-- ==== Sys2Proof/Laws/State.lean ====
section
/-! SUPPORT. Maps by key, and what each update of the state leaves as it was: one lemma per field and update. -/
namespace Sys2Proof.Machine

/-! ### Maps by key -/

@[simp] theorem SMap.get?_nil {α : Type} (k : Nat) : SMap.get? ([] : SMap α) k = none := rfl

/-- What a key reads as after one key is set. -/
@[simp] theorem SMap.get?_set {α : Type} (m : SMap α) (k j : Nat) (v : α) : (m.set k v).get? j = if j = k then some v else m.get? j := by
  induction m with
  | nil => simp [SMap.set, SMap.get?]
  | cons p r ih =>
    obtain ⟨i, u⟩ := p
    simp only [SMap.set]
    by_cases h1 : k < i
    · simp [h1, SMap.get?]
    · by_cases h2 : k = i
      · subst h2
        by_cases h3 : j = k <;> simp [SMap.get?, h3]
      · by_cases h3 : j = i
        · have : j ≠ k := by omega
          simp [h1, h2, SMap.get?, h3]
          omega
        · simp [h1, h2, SMap.get?, h3, ih]

/-- What a key reads as after one key is changed where it is present. -/
@[simp] theorem SMap.get?_mod {α : Type} (m : SMap α) (k j : Nat) (f : α → α) : (m.mod k f).get? j = if j = k then (m.get? j).map f else m.get? j := by
  induction m with
  | nil => simp [SMap.mod]
  | cons p r ih =>
    obtain ⟨i, u⟩ := p
    simp only [SMap.mod, List.map_cons] at ih ⊢
    by_cases h : i = k
    · subst h
      by_cases h2 : j = i <;> simp_all [SMap.get?]
    · by_cases h2 : j = i
      · subst h2
        simp [h, SMap.get?]
      · simp [h, SMap.get?, h2, ih]

@[simp] theorem SMap.getD_set {α : Type} (m : SMap α) (k j : Nat) (v d : α) : (m.set k v).getD j d = if j = k then v else m.getD j d := by
  unfold SMap.getD
  rw [SMap.get?_set]
  split_ifs <;> rfl

/-! ### Cores and partitions -/

@[simp] theorem State.core_modCore (s : State) (k j : Nat) (f : Core → Core) : (s.modCore k f).core j = if j = k then f (s.core k) else s.core j := by
  simp [State.modCore, State.core]

@[simp] theorem State.cc_modCc (s : State) (k j : Nat) (f : ControlCore → ControlCore) : (s.modCc k f).cc j = if j = k then f (s.cc k) else s.cc j := by
  simp only [State.cc, State.modCc, State.core_modCore]
  split_ifs <;> rfl

@[simp] theorem State.part_modPart (s : State) (p q : Nat) (f : Part → Part) : (s.modPart p f).part q = if q = p then f (s.part p) else s.part q := by
  simp [State.modPart, State.part]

◆ ◆ ◆ ◆

→ Problem
From the first record to the last, copy everything exactly.

→ Reply to the task
-- ==== Sys2Proof/Laws/State.lean ====
section
/-! SUPPORT. Maps by key, and what each update of the state leaves as it was: one lemma per field and update. -/
namespace Sys2Proof.Machine

/-! ### Maps by key -/

@[simp] theorem SMap.get?_nil {α : Type} (k : Nat) : SMap.get? ([] : SMap α) k = none := rfl

/-- What a key reads as after one key is set. -/
@[simp] theorem SMap.get?_set {α : Type} (m : SMap α) (k j : Nat) (v : α) : (m.set k v).get? j = if j = k then some v else m.get? j := by
  induction m with
  | nil => simp [SMap.set, SMap.get?]
  | cons p r ih =>
    obtain ⟨i, u⟩ := p
    simp only [SMap.set]
    by_cases h1 : k < i
    · simp [h1, SMap.get?]
    · by_cases h2 : k = i
      · subst h2
        by_cases h3 : j = k <;> simp [SMap.get?, h3]
      · by_cases h3 : j = i
        · have : j ≠ k := by omega
          simp [h1, h2, SMap.get?, h3]
          omega
        · simp [h1, h2, SMap.get?, h3, ih]

/-- What a key reads as after one key is changed where it is present. -/
@[simp] theorem SMap.get?_mod {α : Type} (m : SMap α) (k j : Nat) (f : α → α) : (m.mod k f).get? j = if j = k then (m.get? j).map f else m.get? j := by
  induction m with
  | nil => simp [SMap.mod]
  | cons p r ih =>
    obtain ⟨i, u⟩ := p
    simp only [SMap.mod, List.map_cons] at ih ⊢
    by_cases h : i = k
    · subst h
      by_cases h2 : j = i <;> simp_all [SMap.get?]
    · by_cases h2 : j = i
      · subst h2
        simp [h, SMap.get?]
      · simp [h, SMap.get?, h2, ih]

@[simp] theorem SMap.getD_set {α : Type} (m : SMap α) (k j : Nat) (v d : α) : (m.set k v).getD j d = if j = k then v else m.getD j d := by
  unfold SMap.getD
  rw [SMap.get?_set]
  split_ifs <;> rfl

/-! ### Cores and partitions -/

@[simp] theorem State.core_modCore (s : State) (k j : Nat) (f : Core → Core) : (s.modCore k f).core j = if j = k then f (s.core k) else s.core j := by
  simp [State.modCore, State.core]

@[simp] theorem State.cc_modCc (s : State) (k j : Nat) (f : ControlCore → ControlCore) : (s.modCc k f).cc j = if j = k then f (s.cc k) else s.cc j := by
  simp only [State.cc, State.modCc, State.core_modCore]
  split_ifs <;> rfl

@[simp] theorem State.part_modPart (s : State) (p q : Nat) (f : Part → Part) : (s.modPart p f).part q = if q = p then f (s.part p) else s.part q := by
  simp [State.modPart, State.part]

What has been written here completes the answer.